Professor Chinua Achebe – A Personal Tribute
By Col Abubakar Dangiwa Umar
A Mighty Tree Has Fallen – and, as to be expected, all those taking cover under it’s massive shelter are in mourning. In many ways, Professor Chinua Albert Achebe was not just a tree, he was a forest; a forest inhabited by that dwindling tribe of Nigerians that refuses to accept that nothing could be done to halt their country’s tragic drift to anarchy and chaos.
For me personally, there are additional grounds for paying a special tribute to Professor Achebe. I feel previleged to be able to pay this tribute to the Prof for his many gestures of care and encouragement towards me. Our most recent contacts dates back to 2006 when the NGO, MOVEMENT FOR UNITY & PROGRESS, which I chair, invited him to participate in the national rally in Abuja to stop that reckless attempt by the then President Obasanjo to remain in office for a third and perhaps endless terms in office.Thereafter, we had remained increasingly engaged in discussions about what could be done about the many ‘Troubles with Nigeria’. Twice he had invited me to the annual Achebe Colloquium on Africa which he hosted at Brown University, USA, where he taught.
Professor Achebe was an honest and courageous man who was not afraid to express his views on national issues. However controversial those views might appear to some people, there is no doubt that he expressed them out of intense patriotism so that Nigeria might emerge from her present challenges a better nation; a country from which his spirit shall be pleased to accept post humously the national honor which he had turned down in his life time.
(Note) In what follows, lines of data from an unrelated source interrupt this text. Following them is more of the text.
/-- TAMPER_SAMPLE: the alarm is detected at the second failing sample in a row, and stops being ACTIVE at one that passes
(R357). One sample covers all of an alarm's sensors, so the item's index is 0. With main power TEMP_LOW is the junction sensors', and a
sample of the AON sensor only shows its temperature (Table 15-1). -/
def tamperSample (a index : Nat) (fails : Bool) (reading : Nat) (s : State) : State :=
  if index != 0 || s.tamper.aonDown || !([6, 11, 12, 14, 15, 16, 17, 18].contains a) || !monitored s a then s
  else if a == 11 && !s.tamper.onBattery then sampleSeen a false reading s
  else
    let s := loopDrive a s
    let bad := sampleFails s a fails reading
    let again := s.tamper.failing.contains a
    let s := sampleSeen a bad reading s
    if !bad then alarmEnded a (setTamper (fun t => { t with failing := t.failing.filter (· != a) }) s)
    else if !again then setTamper (fun t => { t with failing := t.failing ++ [a] }) s
    else if s.tamper.active.getLsbD a then s
    else alarmFree a s

/-! ### Inverted shadows (R365) -/

/-- The registers of each group of Table 15-5, by index. -/
def shadowIndex (group index : Nat) : Bool := match group with
  | 1 => decide (index ≤ 24)
  | 3 => decide (index < 24)
  | 5 => decide (index ≤ 32)
  | 2 | 4 | 6 | 7 | 8 => index == 0
  | _ => false

/-- The register takes its safe value (Table 15-5). -/
def shadowSafe (group index : Nat) (s : State) : State := match group with
  | 2 => setTamper (fun t => { t with lock := true }) s
  | 3 =>
    let c := alarmClass s index
    setTamper (fun t => { t with
      latched := t.latched ||| (1#32 <<< index), taken := tmod 0 t.taken index (Nat.max c) }) s
  | 4 => setProt (fun p => { p with level := 0 }) s
  | 5 => setProt (fun p =>
      if index == 32 then { p with mpuLock := true }
      else { p with regions := tmod .reset p.regions index (fun r => { r with lock := true, perm := 0 }) }) s
  | 6 => setBoot (fun b => { b with lockLow := true }) s
  | 7 => muzzle s
  | _ => s

/-- SHADOW_MISMATCH: groups 1 to 3 are in the AON domain. A register that already holds its safe value raises nothing new
while the alarm is ACTIVE. -/
def shadowMismatch (group index : Nat) (otpStill : Bool) (s : State) : State :=
  if s.tamper.aonDown || !shadowIndex group index || (3 < group && !live s) ||
    (s.tamper.safe.contains (group, index) && s.tamper.active.getLsbD 20) then s
  else
    let s := shadowSafe group index s
    let s := setTamper (fun t => if group == 8 || t.safe.contains (group, index) then t
      else { t with safe := t.safe ++ [(group, index)] }) s
    let s := alarmRaise 20 (BitVec.ofNat 64 group) s
    if group == 8 && otpStill then alarmFree 22 s else s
In frustration, Prof Achebe had on more than one occasion, turned down offers to have national honors bestowed on him because we betrayed the ideals which his generation grew up with, a betrayal that prompted his equally illustrious compatriot, the Nobel laureate, Prof Wole Soyinka, to call us the wasted generation.
As he takes his final bow, it must be his most ardent wish that fellow Nigerians shall bear in mind what Nigeria is and what should be done to save her. Indeed we must keep repeating until we memorize what is clearly his last wish and testament contained in that inimitable tract which he titled: ‘WHAT NIGERIA MEANS TO ME’:
Nigeria is a child. Gifted, enormously talented,
prodigiously endowed and incredibly wayward. .
Nigeria needs help. Nigerians have their work cut
out for them – to coax this unruly child along the
path of useful creative development. . . . . . .
We are parents of Nigeria, not vice versa . . .
A generation will come, if we do our work patiently
and well – and given luck – a generation that will call
Nigeria father or mother.
But not yet.
May his soul find favor with God, amen.